Sen. Estes Kefauver, D-Tenn., (Left) and Sen. Everett Dirksen, R-Ill. (Others from the left) clashed with the reopening of a 1960's Senate drug survey on whether witnesses could be forced to disclose "business secrets" while he was witnessing.

Bettmann / Bettmann Archive

Kenneth Frazier, chief executive of pharmaceutical giant Merck, is set to meet senators Tuesday saying medical costs are "sky-high" and "out of control".

But Frazier does not need new talk points. 60 years ago another panel of senators grilled another Merck boss about the same problem.

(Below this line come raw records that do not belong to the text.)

def recReadWord (s : State) (addr : Nat) : Nat :=
  if addr < 0x1000 then basinWord s addr
  else match addr with
    | 0x400000 => 0x7214
    | 0x400F00 => s.fw.recStatus.toNat
    | 0x400F08 => s.fw.recOffset.toNat
    | 0x400F0C => s.fw.recLength.toNat
    | _ => 0

/-- A word that passed its check, and the state after the read. -/
def readWord (p : Port) (addr : Nat) (fast : Bool) (s : State) : Nat × State :=
  if s.pwr.state = .recovery then (recReadWord s addr, s)
  else if addr < 0x400000 then (basinWord s addr, s)
  else if addr < 0x401000 then globalRead p (addr - 0x400000) s
  else if addr < 0x402000 then icRead p (addr - icBase) fast s
  else if addr < 0x403000 then
    match addr - 0x402000 with
    | 0 => rngDataWord p s
    | 4 => rngStat p s
    | 8 => (rngPool s, s)
    | _ => (min (2 ^ 20) s.rng.calls, s)
  else if addr < 0x40A000 then
    (tenantPageRead s ((addr - 0x408000) / 0x400) ((addr - 0x408000) % 0x400), s)
  else if addr < 0x410800 then (ptRead s s.pt.staging (addr - 0x410000), s)
  else (ptRead s s.pt.active (addr - 0x410800), s)

/-! ## Transactions (R163–R173, R179–R187) -/

/-- Words of a write, each checked at its own transaction; the first that fails raises source 11. Answers whether one
has failed. The word after 0xFFFF_FFFC stands at 0 (log 183). -/
def burstWrite (p : Port) : Nat → List Word → Bool → State → Bool × State
  | _, [], failed, s => (failed, s)
  | addr, w :: ws, failed, s =>
    match accessKind s p true addr w.toNat with
    | some k =>
      burstWrite p ((addr + 4) % 2 ^ 32) ws true (if failed then s else accessFault p true k addr s)
    | none => burstWrite p ((addr + 4) % 2 ^ 32) ws failed (writeWord p addr w.toNat s)

/-- Words of a read; a word that fails reads 0. -/
def burstRead (p : Port) (fast : Bool) : Nat → Nat → Bool → State → List Nat × Bool × State
  | _, 0, failed, s => ([], failed, s)
  | addr, n + 1, failed, s =>
    match accessKind s p false addr 0 with
    | some k =>
      let r := burstRead p fast ((addr + 4) % 2 ^ 32) n true (if failed then s else accessFault p false k addr s)
      (0 :: r.1, r.2)
    | none =>
      let x := readWord p addr fast s
      let r := burstRead p fast ((addr + 4) % 2 ^ 32) n failed x.2
      (x.1 :: r.1, r.2)

/-- A port A read whose first word is not ready: an RNG word, or IC_SYNC while a delivery is on its way
(R168, R352, R703). -/
def mustStall (s : State) (p : Port) (addr : Nat) : Bool :=
  p == .a && (accessKind s p false addr 0).isNone
    && ((addr == 0x402000 && !fenced s 4 && (rngTakeWord s).isNone)
      || (addr == icBase + 8 && s.ic.flight != []))

/-! ### Commands and addresses as they are transferred (R163, R164, R179) -/

inductive PortCmd where
  | write | read | reset
deriving DecidableEq, Repr

/-- The command of a first byte and, in 8D-8D-8D, its extension; none is BAD_CMD. -/
def portCommand (ext : Bool) (cmd : List Byte) : Option PortCmd :=
  let is := fun (c x : Byte) => cmd == if ext then [c, x] else [c]
  if is 0x02 0xFD then some .write
  else if is 0x0B 0xF4 then some .read
  else if is 0xFF 0xFF then some .reset
  else none

/-- Port A has extension bytes in 8D-8D-8D; port B has none. -/
def hasExtension (s : State) (p : Port) : Bool := p == .a && s.portA.mode

/-- The bits of a byte, most significant first. -/
def byteBits (b : Byte) : List Bool := (List.range 8).map fun i => b.getLsbD (7 - i)

/-- Read data bit by bit, as one line carries it (R164, R179). -/
def dataBits (bs : List Byte) : List Bool := (bs.map byteBits).flatten

/-- An address from the bits received, most significant first; those not received are 0 (R164, R197). -/
def addrOf (bytes : List Byte) (tail : List Bool) : Nat :=
  (((bytes.map byteBits).flatten ++ tail ++ List.replicate 32 false).take 32).foldl (fun a b => 2 * a + b2n b) 0

/-- The whole words of a data phase, each with its least significant byte first. -/
def wordsOf : List Byte → List Word
  | a :: b :: c :: d :: rest => BitVec.ofNat 32 (leNat [a, b, c, d]) :: wordsOf rest
  | _ => []

/-! ### Whole transactions -/

/-- The last value that the words of a write give to a register whose effect waits for chip select (R175, R205). -/
def lateWord (s : State) (p : Port) (reg addr : Nat) (ws : List Word) : Option Nat :=
  let v := (nth ws ((reg - addr) / 4) 0).toNat
  if addr ≤ reg ∧ reg < addr + 4 * ws.length ∧ s.pwr.state ≠ .recovery ∧ accessKind s p true reg v = none then some v
  else none

/-- The value that the words of a write give to PORT_RESET, 0 for none (R198, R205). -/
def resetWord (s : State) (p : Port) (addr : Nat) (ws : List Word) : Nat := (lateWord s p 0x400040 addr ws).getD 0

/-- What the words of a write have left for the moment at which chip select rises (R175, R205). -/
def lateWords (o : OpenTx) (s : State) : State := portResetReg o.reset (o.paCfg.elim s fun v => paCfgSet v s)

/-- An error of a transaction: a source with its first one, the flag alone with a further one (R196, R211). -/
def txError (p : Port) (o : OpenTx) (code addr : Nat) (s : State) : State :=
  if o.err then laterError p code addr s else portError p code addr s

/-- After `n` more words of a transaction: chip select rises after a whole word, which applies PORT_RESET and PA_CFG and
abandons a read that has had no word; it rises inside a word, which is TRUNC; or it stays low (R196, R205, R212). -/
def endWords (p : Port) (o : OpenTx) (n : Nat) (fin : TxEnd) (s : State) : State :=
  let next := (o.addr + 4 * n) % 2 ^ 32
  let fresh := o.fresh && n == 0
  match fin with
  | .whole => if !o.write && fresh then txError p o 4 next (discardDraw p next s) else lateWords o s
  | .cut => lateWords o (txError p o 2 next s)
  | .held => onPort p (fun q => { q with burst := some { o with addr := next, fresh := fresh } }) s

/-- Chip select has risen over a transaction that was held open. -/
def closeTx (p : Port) (o : OpenTx) (s : State) : State :=
  let s1 := onPort p (fun q => { q with burst := none }) s
  match o.kind with
  | .live | .misaligned => endWords p o 0 .whole s1
  | .silent | .dead => lateWords o s1

/-- A transaction begins: chip select has been high, so an open one has ended, and a port A read still in its
stall was abandoned (R196, R205, R212). -/
def portBegin (p : Port) (s : State) : State :=
  let s1 := match (portSt s p).burst with
    | some o => closeTx p o s
    | none => s
  match p, s1.portA.stall with
  | .a, some st => portError .a 4 st.addr (discardDraw .a st.addr (s1.onPortA fun q => { q with stall := none }))
  | _, _ => s1

/-- A transaction without effect of its own: what is kept of it is that it is in progress, with what waits for its end.
-/
def keepTx (p : Port) (o : OpenTx) (fin : TxEnd) (s : State) : State :=
  match fin, (portSt s p).burst with
  | .held, _ => onPort p (fun q => { q with burst := some o }) s
  | _, some _ => lateWords o (onPort p (fun q => { q with burst := none }) s)
  | _, none => s

/-- A transaction that begins while its port does not answer: its data is zeros between steps 1 and 4 of a port reset,
and else its outputs stay high-impedance to its end (R76, R209, R214, R849). -/
def silentTx (p : Port) (write : Bool) (fin : TxEnd) (s : State) : State :=
  keepTx p { addr := 0, write := write, kind := if portServed s p then .silent else .dead } fin s

/-- The words of a transaction with a misaligned address have no effect (R212). -/
def misaligned (p : Port) (write : Bool) (addr n : Nat) (fin : TxEnd) (s : State) : State :=
  endWords p { addr := addr, write := write, err := true, fresh := !write, kind := .misaligned } n fin s

/-- The CMD_PROD values that some words have changed, as they stood before. -/
def doorsRung (s t : State) : List (Nat × Nat) :=
  (List.range 8).filterMap fun n =>
    if (tenant s n).cmdProd = (tenant t n).cmdProd then none else some (n, (tenant s n).cmdProd)

/-- The data phase of a write from a word on. -/
def writeRun (p : Port) (o : OpenTx) (ws : List Word) (fin : TxEnd) (s : State) : State :=
  let r := burstWrite p o.addr ws o.failed s
  endWords p
    { o with
      failed := r.1, reset := max o.reset (resetWord s p o.addr ws), paCfg := (lateWord s p 0x400020 o.addr ws).or o.paCfg
      doors := o.doors ++ doorsRung s r.2, fresh := false }
    ws.length fin r.2

/-- A WRITE of whole words (R212, R213): nothing for a port that does not answer, an ALIGN error, or the words. -/
def portWriteTx (p : Port) (addr : Nat) (ws : List Word) (fin : TxEnd) (s : State) : State :=
  if !portUp s p then silentTx p true fin s
  else
    let s0 := portBegin p s
    if !portUp s0 p then silentTx p true fin s0
    else if addr % 4 ≠ 0 then misaligned p true addr ws.length fin (portError p 1 addr s0)
    else writeRun p { addr := addr, write := true } ws fin s0

/-- Between steps 1 and 4 of its reset a port drives zeros (R209). -/
def zeroRead (p : Port) (n : Nat) (s : State) : State :=
  if portServed s p then drive p (List.replicate n 0) s else s

/-- A port B read of RNG_DATA among some words that finds none ready, which is an error of its own (R182). -/
def lateRead (s : State) (p : Port) (addr n : Nat) : Bool :=
  p == .b && decide (addr ≤ 0x402000) && decide (0x402000 < addr + 4 * n) && (accessKind s p false 0x402000 0).isNone
    && (rngTakeWord s).isNone

/-- The data phase of a read from a word on; the first word may not be ready. -/
def readRun (p : Port) (o : OpenTx) (n : Nat) (fin : TxEnd) (fast : Bool) (s : State) : State :=
  if o.fresh ∧ n ≠ 0 ∧ mustStall s p o.addr then
    (rngWait s).onPortA fun q => { q with rdata := [], stall := some ⟨o.addr, n, fin, s.time, s.ic.flight.length⟩ }
  else
    let r := burstRead p fast o.addr n o.failed s
    endWords p { o with failed := r.2.1, err := o.err || lateRead s p o.addr n } n fin (drive p r.1 r.2.2)

/-- A READ of `n` words; one that ends in its latency is abandoned. -/
def portReadTx (p : Port) (addr n : Nat) (fin : TxEnd) (fast : Bool) (s : State) : State :=
  if !portUp s p then silentTx p false fin (zeroRead p n s)
  else
    let s0 := portBegin p s
    if !portUp s0 p then silentTx p false fin (zeroRead p n s0)
    else if addr % 4 ≠ 0 then misaligned p false addr n fin (drive p (List.replicate n 0) (portError p 1 addr s0))
    else readRun p { addr := addr, write := false } n fin fast s0

/-- The words of a stalled read once the first is there (R168, R170). -/
def endStall (st : Stall) (first : Nat) (s : State) : State :=
  let s1 := s.onPortA fun q => { q with stall := none }
  let r := burstRead .a false ((st.addr + 4) % 2 ^ 32) (st.count - 1) false s1
  endWords .a { addr := st.addr, write := false, failed := r.2.1 } st.count st.fin (drive .a (first :: r.1) r.2.2)

/-- The stall reaches its limit (R171, R703). -/
def stallLimit (s : State) (st : Stall) : Nat := if st.addr = 0x402000 then cfg s 0x602 else 1

/-- Delivers the sources that a stalled read of IC_SYNC waits for (R352). -/
def deliverAhead (st : Stall) (s : State) : State :=
  (s.ic.flight.take st.ahead).foldl (fun s x => deliver x s) (s.onIc fun i => { i with flight := i.flight.drop st.ahead })

/-- The stall of an RNG read ends with zero and TIMEOUT; that of IC_SYNC once its deliveries are made. -/
def stallTimeout (st : Stall) (s : State) : State :=
  if st.addr = 0x402000 then
    endStall st 0 (s.onPortA fun q => { q with rngTimeout := true })
  else endStall st 1 (deliverAhead st s)

/-! ## Rows of ports and registers -/

/-- A transaction that ends inside its address (R196, R212). -/
def cutAddress (p : Port) (addr : List Byte) (tail : List Bool) (s : State) : State :=
  if !portUp s p then silentTx p false .whole s
  else
    let s0 := portBegin p s
    if !portUp s0 p then s0 else portError p 2 (addrOf addr tail) s0

/-- The transaction that a port holds open, for words that follow without an address. -/
def openTx (s : State) (p : Port) (write : Bool) (addr : List Byte) : Option OpenTx :=
  match (portSt s p).burst with
  | some o => if addr = [] ∧ o.write = write then some o else none
  | none => none

/-- How a write ends: chip select rises inside a word where bytes or bits of one are over. -/
def writeEnd (data : List Byte) (tail : List Bool) (held : Bool) : TxEnd :=
  if data.length % 4 ≠ 0 ∨ tail ≠ [] then .cut else if held then .held else .whole

def closeBurst (p : Port) (s : State) : State := onPort p (fun q => { q with burst := none }) s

People who are likely to survive Tuesday – high drug prices and profits, limited pricing, aggressive marketing, alleged drug abuse, and mediocre "me-too" drugs are largely identical to the issues the Senates examined decades ago, historical transcripts .

Frazier is scheduled to testify before the Senate Financing Committee, led by Iowa Republican Chuck Grassley, along with the CEOs of AbbVie, AstraZeneca, Bristol-Myers Squibb, Merck, Pfizer, and Sanofi, and a top manager of Johnson & Johnson.

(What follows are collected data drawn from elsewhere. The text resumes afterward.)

-- ==== Sys2Proof/Certificates/Slice0/Obligations.lean ====
section
/-! DEFINITION. Statements for the provers. A statement that gives exec's next state as an equation gives with it
all that the command leaves unchanged. -/

open Sys2Proof Sys2Proof.Machine

/-! ## Steps, reset and invariants -/

/-- The command at the front of the queue runs with the queue's rest. -/
def Obligations.StepRunsFront : Prop :=
  ∀ (c : Instr) (cs : List Instr) (s : State),
    step { s with pending := c :: cs } = exec c { s with pending := cs }

/-- On an empty queue one step is one µs in service, in recovery service and in start-up from step 5 on, and one CK-AON
cycle in a low-power state (log 1, the model's choice); in OFF and in steps 1 to 4 nothing passes. -/
def Obligations.EmptyQueueLetsTimePass : Prop :=
  ∀ s : State, s.pending = [] →
    (s.pwr.state = .run ∨ s.pwr.state = .boot → ∃ t, step s = .next t ∧ t.time = s.time + 1 ∧ t.pending = []) ∧
    (s.pwr.state = .recovery → step s = .next { s with time := s.time + 1 }) ∧
    (s.pwr.state = .deepStandby ∨ s.pwr.state = .retain ∨ s.pwr.state = .lpcd →
      step s = .next { s with aon := { s.aon with elapsed := s.aon.elapsed + 1 } }) ∧
    (s.pwr.state = .off ∨ s.pwr.state = .startup → step s = .next s)

/-- R227: after every reset type of R79 both copies of the protection table hold the listed values, and every field
not listed holds 0. -/
def Obligations.ResetTable : Prop :=
  (∀ k, k < 128 → ptWord State.reset.pt.active (0x40 + 4 * k) =
    if k = 0 then 0x0000FF07 else if k = 1 then 0x00100000 else if k = 3 then 0x20 else if k = 4 then 0x800
    else if k = 5 then 0x20 else if k = 6 then 0x1000 else if k = 7 then 0x100 else if k = 64 then 0x00100000
    else if k = 65 then 0xF else 0) ∧
  State.reset.pt.staging = State.reset.pt.active ∧
  (∀ (s : State) (n o r v : Nat),
    (s.pwr.state = .off → v ≤ 72000 → ∃ t, exec (.powerOnReset v) s = .next t ∧ t.pt = State.reset.pt) ∧
    (s.pwr.state ≠ .off → s.pwr.state ≠ .deepStandby →
      ∃ t, exec .powerGoodLoss s = .next t ∧ t.pt = State.reset.pt) ∧
    (s.pwr.state ≠ .off → 2000 ≤ n → ∃ t, exec (.pinReset n) s = .next t ∧ t.pt = State.reset.pt) ∧
    (coresRun s = true → watchdogCause o r = true → r ≠ 0 ∨ halfSince s o = true →
      ∃ t, exec (.watchdogReset o r) s = .next t ∧ t.pt = State.reset.pt) ∧
    (∀ high, s.pwr.state = .deepStandby → s.pins.wake ≠ high → wakeActive s high = true →
      ∃ t, exec (.wakeAsserted high) s = .next t ∧ t.pt = State.reset.pt) ∧
    (s.fw.activateAt = some n → n ≤ s.time → ∃ t, exec .fwActivationReset s = .next t ∧ t.pt = State.reset.pt))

Hearings led by Sen. Estes Kefauver, D-Tenn., In 1959 and 1960, was the first major congressional investigation into rising drug costs and drug company profits. While this rebellion led to new legal standards for drug security and efficiency, cost control measures never took it to the final bill.

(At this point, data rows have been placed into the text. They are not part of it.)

-- ==== Sys2Proof/Laws/Memory.lean ====
section
/-! SUPPORT. The Basin: a byte read after a write, and the canonical form that every memory operation keeps. -/

namespace Sys2Proof.Machine

open Sys2Proof

variable {d : Nat → Byte}

theorem cellsFrom_mono {lo lo' : Nat} (h : lo' ≤ lo) : ∀ m, cellsFrom d lo m = true → cellsFrom d lo' m = true
  | [], _ => rfl
  | (k, b) :: m, hm => by
    simp only [cellsFrom, Bool.and_eq_true, decide_eq_true_eq] at hm ⊢
    exact ⟨⟨by omega, hm.1.2⟩, hm.2⟩

theorem cellsFrom_cons (lo k : Nat) (b : Byte) (m : List Host.Cell) :
    cellsFrom d lo ((k, b) :: m) = true ↔ lo ≤ k ∧ b ≠ d k ∧ cellsFrom d (k + 1) m = true := by
  rw [cellsFrom, Bool.and_eq_true, Bool.and_eq_true, decide_eq_true_eq, decide_eq_true_eq, and_assoc]

/-- A write above the bound keeps the form above the bound. -/
theorem cellWrite_from (v : Byte) : ∀ (m : List Host.Cell) (lo a : Nat), lo ≤ a → cellsFrom d lo m = true →
    cellsFrom d lo (cellWrite d m a v) = true
  | [], lo, a, h, _ => by
    rw [cellWrite]
    split
    · rfl
    · rename_i hv
      exact (cellsFrom_cons ..).2 ⟨h, hv, rfl⟩
  | (k, b) :: m, lo, a, h, hm => by
    have hm' := (cellsFrom_cons ..).1 hm
    rw [cellWrite]
    split
    · split
      · exact hm
      · rename_i h1 h2
        exact (cellsFrom_cons ..).2 ⟨h, h2, (cellsFrom_cons ..).2 ⟨h1, hm'.2⟩⟩
    · split
      · split
        · exact cellsFrom_mono (by omega) m hm'.2.2
        · rename_i h2 h3
          subst h2
          exact (cellsFrom_cons ..).2 ⟨h, h3, hm'.2.2⟩
      · exact (cellsFrom_cons ..).2 ⟨hm'.1, hm'.2.1, cellWrite_from v m (k + 1) a (by omega) hm'.2.2⟩

theorem cellWrite_wf (m : List Host.Cell) (a : Nat) (v : Byte) (h : Memory.wf d m = true) :
    Memory.wf d (cellWrite d m a v) = true := cellWrite_from v m 0 a (Nat.zero_le a) h

theorem cellsWrite_wf : ∀ (vs : List Byte) (m : List Host.Cell) (a : Nat), Memory.wf d m = true →
    Memory.wf d (cellsWrite d m a vs) = true
  | [], _, _, h => h
  | v :: vs, m, a, h => by
    simp only [cellsWrite]
    refine cellsWrite_wf vs _ _ ?_
    split
    · exact cellWrite_wf m a v h
    · exact h

theorem cellRead_below : ∀ (m : List Host.Cell) (lo a : Nat), cellsFrom d lo m = true → a < lo → cellRead d m a = d a
  | [], _, _, _, _ => rfl
  | (k, _) :: m, lo, a, hm, ha => by
    have hm' := (cellsFrom_cons ..).1 hm
    rw [cellRead, if_neg (by omega)]
    exact cellRead_below m (k + 1) a hm'.2.2 (by omega)

/-- What one byte reads after one write. -/
theorem cellRead_write (v : Byte) : ∀ (m : List Host.Cell) (lo a b : Nat), cellsFrom d lo m = true →
    cellRead d (cellWrite d m a v) b = if b = a then v else cellRead d m b
  | [], _, a, b, _ => by
    rw [cellWrite]
    split
    · rename_i hv
      split
      · rename_i hb
        rw [cellRead, hb, hv]
      · rfl
    · by_cases hb : b = a
      · rw [if_pos hb, cellRead, if_pos hb.symm]
      · rw [if_neg hb]
        simp only [cellRead, if_neg (Ne.symm hb)]
  | (k, c) :: m, lo, a, b, hm => by
    have hm' := (cellsFrom_cons ..).1 hm
    rw [cellWrite]
    by_cases hb : b = a
    · subst hb
      rw [if_pos rfl]
      split
      · split
        · rename_i h1 hv
          rw [cellRead, if_neg (by omega), cellRead_below m (k + 1) b hm'.2.2 (by omega), hv]
        · rw [cellRead, if_pos rfl]
      · split
        · rename_i _ h2
          subst h2
          split
          · rename_i hv
            rw [cellRead_below m (b + 1) b hm'.2.2 (by omega), hv]
          · rw [cellRead, if_pos rfl]
        · rename_i _ h2
          rw [cellRead, if_neg (fun h => h2 h.symm), cellRead_write v m (k + 1) b b hm'.2.2, if_pos rfl]
    · rw [if_neg hb]
      split
      · split
        · rfl
        · rw [cellRead, if_neg (Ne.symm hb)]
      · split
        · rename_i _ h2
          subst h2
          split
          · conv_rhs => rw [cellRead, if_neg (Ne.symm hb)]
          · rw [cellRead, if_neg (Ne.symm hb), cellRead, if_neg (Ne.symm hb)]
        · rw [cellRead, cellRead, cellRead_write v m (k + 1) a b hm'.2.2, if_neg hb]

theorem Basin.write_wf (b : Basin) (a : Nat) (vs : List Byte) (h : b.wf = true) : (b.write a vs).wf = true :=
  cellsWrite_wf vs b.mem a h

theorem basinWrite_wf (s : State) (a : Nat) (vs : List Byte) (h : s.basin.wf = true) :
    (basinWrite a vs s).basin.wf = true := cellsWrite_wf vs s.basin.mem a h

theorem poundWrite_wf (s : State) (n off : Nat) (vs : List Byte) (h : s.basin.wf = true) :
    (poundWrite n off vs s).basin.wf = true := basinWrite_wf s _ _ h

theorem wordLost_wf (s : State) (a : Nat) (h : s.basin.wf = true) : (wordLost a s).basin.wf = true :=
  cellsWrite_wf _ s.basin.mem a h

/-- Cells of a canonical memory left out, and another reading of unlisted addresses that agrees on those kept. -/
theorem cellsFrom_filter {d' : Nat → Byte} (p : Host.Cell → Bool) (hd : ∀ k b, p (k, b) = true → d' k = d k) :
    ∀ (m : List Host.Cell) (lo : Nat), cellsFrom d lo m = true → cellsFrom d' lo (m.filter p) = true
  | [], _, _ => rfl
  | (k, b) :: m, lo, h => by
    have h' := (cellsFrom_cons ..).1 h
    have ih := cellsFrom_filter p hd m (k + 1) h'.2.2
    rw [List.filter_cons]
    split
    · rename_i hp
      exact (cellsFrom_cons ..).2 ⟨h'.1, hd k b hp ▸ h'.2.1, ih⟩
    · exact cellsFrom_mono (by omega) _ ih

/-- What a bank's addresses read as unlisted is not changed by what is said of other banks. -/
theorem unlisted_filter (l : List (Nat × Nat)) (p : Nat → Bool) (seed k : Nat) (off : List Nat) (hk : p k = true)
    (ho : k ∉ off) :
    ((l.filter fun x => p x.1) ++ off.map fun i => (i, seed)).find? (fun x => x.1 == k) = l.find? fun x => x.1 == k := by
  induction l with
  | nil =>
    simp only [List.filter_nil, List.nil_append, List.find?_nil, List.find?_eq_none]
    intro x hx h
    obtain ⟨i, hi, rfl⟩ := List.mem_map.1 hx
    exact ho (beq_iff_eq.1 h ▸ hi)
  | cons x l ih =>
    by_cases hx : x.1 = k
    · simp [hx, hk]
    · by_cases hp : p x.1 = true
      · simpa [List.filter_cons, hp, hx] using ih
      · simpa [List.filter_cons, hp, hx] using ih

/-- Banks of the Basin that are switched off leave it in canonical form. -/
theorem banksOff_wf (s : State) (h : s.basin.wf = true) : (banksOff s).basin.wf = true := by
  refine cellsFrom_filter _ ?_ s.basin.mem 0 h
  intro k b hk
  have ho : basinBank k ∉ (List.range 16).filter fun k => !bankKept s k := by
    intro hm
    rw [List.contains_iff_mem.2 hm] at hk
    cases hk
  exact congrArg (fun o : Option (Nat × Nat) => match o with | none => 0 | some x => Config.bankByte x.2 k)
    (unlisted_filter s.basin.off (fun i => !((List.range 16).filter fun k => !bankKept s k).contains i) s.free
      (basinBank k) _ hk ho)

theorem reset_wf : State.reset.basin.wf = true := rfl

end Sys2Proof.Machine
end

Health policy teachers say similar hearings show how much unfinished businesses remain and how well drug companies have protected profits and limited regulation over the years.

"Every decade since the Kefauver hearings have seen at least one set of congressional hearings in the rising prices of prescription drugs," said Dr. Jeremy Greene, a drug profile at Johns Hopkins University.

"Drove prices, especially at the high ends, are only even higher" since the 1960s, said Dr. Scott Podolsky, a healthcare professional at Harvard Medical School. "The question of openness and profitability has certainly been there from Kefauver's first day."

A Tennessee Democrat known to investigate Mafia, Kefauver launched a series of business hearings in the late 1950s. His Senate Antitrust Subcommittee began to testify to high drug prices in late 1959. "While this country has the best drugs in the world, it appears that the large number of letters received by the Subcommittee that many of our citizens are experiencing difficulties "The sessions, which lasted until September 1960, were" among the most sensational "hearings of that congress, wrote a syndicated column at that time. , Pfizer, Schering, Bristol-Myers, Upjohn, SmithKline and American Home Products Senators buried in the prices of antibiotics, corticosteroids and tranquilizers, the wonderful drugs of the time.

John Connor, then Merck's president, said he had "deep sympathy" for people who could not afford medicine, and Schering also did, but he said it was not the industry's fault.

"There is no doubt that someone finds It is difficult to pay for the necessary medication. They will also have trouble meeting their rental and billing bills, "said Francis Brown, Schering's president at the time." It's about insufficient income rather than high prices. "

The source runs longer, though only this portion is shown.